Symptoms of Keto Flu
Keep in mind these that the symptoms vary from person to person. Symptoms range from mild to severe.
- Difficulty Sleeping/Insomnia
- Digestive Upset
- Lack of Focus
- Sugar Cravings
- Mental Fog
- Heart Palpitations/Arrhythmia
- Cramps (Leg & Muscle)
- High or Low Blood Pressure
Electrolytes & The Keto Flu
Electrolytes (sodium, magnesium, potassium) are minerals that your body MUST HAVE to function correctly! They play a significant role in the overall functioning of your heart, muscles, and brain. When you started the keto diet, you flushed a TON of electrolytes out. Remember all of the water weight you lost?

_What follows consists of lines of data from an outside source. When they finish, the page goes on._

section
/-! Proofs about single commands (42_encode_commands.md, 43_decode_commands.md, 60_exceptions.md): what each
command leaves unchanged, the lane and the number of its beats, and when it records or reports a fault. -/

namespace Sys2Proof.Machine

/-! ### The effect of a command, by its mnemonic -/

section CommandEffect
variable (x : Byte) (r : Regs)

@[simp] theorem commandEffect_encb : commandEffect (.encb x) r = encbEffect x r := rfl
@[simp] theorem commandEffect_ence : commandEffect (.ence x) r = enceEffect r := rfl
@[simp] theorem commandEffect_decc : commandEffect (.decc x) r = deccEffect x r := rfl
@[simp] theorem commandEffect_dece : commandEffect (.dece x) r = deceEffect r := rfl

end CommandEffect

/-- A command that completes leaves the state its effect makes (R130). -/
theorem eq_commit_of_exec {i : Instr} {s t : State} (h : exec i s = .next t) :
    t = s.commit (commandEffect i s.regs) := by
  rw [exec_eq_commit] at h
  cases h
  rfl

/-! ### The beats of a command -/

/-- `ENCB` emits at most three characters of the alphabet (R110). -/
theorem encbEffect_beats (d : Byte) (r : Regs) : ∃ digits : List Digit,
    digits.length ≤ 3 ∧ (encbEffect d r).beats = dataBeats .enc (digits.map unlookup) := by
  rcases encbEffect_cases d r with ⟨-, h⟩ | ⟨-, h⟩
  · exact ⟨[], by simp, by rw [h]; rfl⟩
  · exact ⟨[_, _, _], le_rfl, by rw [h]; rfl⟩

/-- `ENCE` ends the message with at most two characters of the alphabet (R111). -/
theorem enceEffect_eq_endEncoder (r : Regs) : ∃ digits : List Digit,
    digits.length ≤ 2 ∧ enceEffect r = endEncoder (digits.map unlookup) r := by
  rcases enceEffect_cases r with ⟨-, h⟩ | ⟨-, h⟩
  · exact ⟨[], by simp, h⟩
  · exact ⟨[_, _], le_rfl, h⟩

/-- `DECC` emits at most two bytes (R120). -/
theorem deccEffect_beats (c : Byte) (r : Regs) : ∃ symbols : List Byte,
    symbols.length ≤ 2 ∧ (deccEffect c r).beats = dataBeats .dec symbols := by
  rcases deccEffect_cases c r with ⟨_, -, h⟩ | ⟨-, -, h⟩ | ⟨_, -, -, -, h⟩ | ⟨_, -, -, -, h⟩ |
    ⟨_, -, -, -, -, h⟩ | ⟨_, -, -, -, -, h⟩
  case inr.inr.inr.inr.inr => exact ⟨[_, _], le_rfl, by rw [h]⟩
  all_goals exact ⟨[], by simp, by rw [h]; rfl⟩

/-- `DECE` ends the message with at most one byte (R121). -/
theorem deceEffect_eq_endDecoder (r : Regs) : ∃ (st : Status) (symbols : List Byte),
    symbols.length ≤ 1 ∧ deceEffect r = endDecoder st symbols r := by
  obtain ⟨st, symbols, h, hcase⟩ := deceEffect_cases r
  refine ⟨st, symbols, ?_, h⟩
  rcases hcase with ⟨_, -, -, rfl⟩ | ⟨-, -, -, rfl⟩ | ⟨-, -, -, rfl⟩ | ⟨-, -, -, -, rfl⟩ | ⟨-, -, -, -, rfl⟩ <;> simp

/-- A symbol command emits data beats of its lane alone (R110, R120). -/
theorem commandEffect_beats_of_symbol {i : Instr} (hi : i.isEnd = false) (r : Regs) : ∃ symbols : List Byte,
    symbols.length ≤ 3 ∧ (commandEffect i r).beats = dataBeats i.lane symbols := by
  cases i with
  | encb d =>
    obtain ⟨digits, hlen, h⟩ := encbEffect_beats d r
    exact ⟨_, (List.length_map unlookup).trans_le hlen, h⟩
  | ence rsv => cases hi
  | decc c =>
    obtain ⟨symbols, hlen, h⟩ := deccEffect_beats c r
    exact ⟨symbols, hlen.trans (by decide), h⟩
  | dece rsv => cases hi

/-- An END command emits data beats of its lane and then the end beat of its lane (R111, R121). -/
theorem commandEffect_beats_of_end {i : Instr} (hi : i.isEnd = true) (r : Regs) :
    ∃ (st : Status) (symbols : List Byte), symbols.length ≤ 2 ∧
      (commandEffect i r).beats = dataBeats i.lane symbols ++ [Beat.endOf i.lane st] := by
  cases i with
  | encb d => cases hi
  | ence rsv =>
    obtain ⟨digits, hlen, h⟩ := enceEffect_eq_endEncoder r
    exact ⟨.ok, _, (List.length_map unlookup).trans_le hlen, congrArg Effect.beats h⟩
  | decc c => cases hi
  | dece rsv =>
    obtain ⟨st, symbols, hlen, h⟩ := deceEffect_eq_endDecoder r
    exact ⟨st, symbols, hlen.trans (by decide), congrArg Effect.beats h⟩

Well, now you need to replenish them!
3 Electrolytes to Replenish
Sodium – 3,000-5,000mg Daily Source: Broth, Bacon, Salt
Potassium – 1000-3500mg Daily Source: Salmon, Avocado, Dark Leafy Greens
Magnesium – 300-500mg Daily Source: Spinach, Fish, Nuts
Keto Flu Remedies
You have to drink water. Don’t wait for your body to feel thirsty to grab a bottle of water. You’ve waited too long. Hydration is essential on the keto diet because we lose water during the first few days of carb restriction. When our body gets dehydrated, we experience headaches, muscle cramps and lose mental focus.
Sodium/Potassium/Electrolytes: Oh My!
Electrolytes are a big deal, y’all. Switching to a keto diet full of low carb foods often means cutting out your body’s prime sources of electrolytes like fruit & starchy vegetables. Fatigue, irritability, muscle cramping, and confusion can all be signs of an electrolyte imbalance. Take a keto friendly electrolyte supplement (not Potassium*) or drink a homemade electrolyte beverage to remedy this. Do not reach for a sports drink since they are notoriously high in sugar & carbs!
It may not sound appetizing, but this stuff is actually delicious and more importantly, full of electrolytes! Bones are loaded with electrolyte minerals, and when simmered on low heat for hours (12 hours via your crockpot) these bits of super nutrition get excreted into the broth. Here’s a recipe!
Now that you’ve cut your carb intake your body won’t be holding on to sodium as much as before. Insulin levels usually go down on a low carb diet, and you’ll be losing water at a rapid pace during the induction period. This means you’ll be losing sodium (salt) too!
Increase the potassium in your diet by eating foods like salmon, spinach & avocado. Do not take a potassium supplement unless you’ve cleared it with your Dr! *Taking too much potassium can cause irreversible heart conditions!!! I can’t stress this enough! Do not take a potassium supplement before speaking to a physician.
Eat more healthy fats to help your body transition. Since you are using fat for energy instead of carbs, you likely need more fuel if you are feeling tired & worn out!
I know this is the last thing you want to do when you don’t feel well, but if you can get a little physical activity in it will make you feel better! It will also increase your metabolic flexibility which is your body’s ability to switch between using carbs & fat as an energy source!
And there you have it! If you’re experiencing keto flu symptoms, these tips should help you get back to normal asap!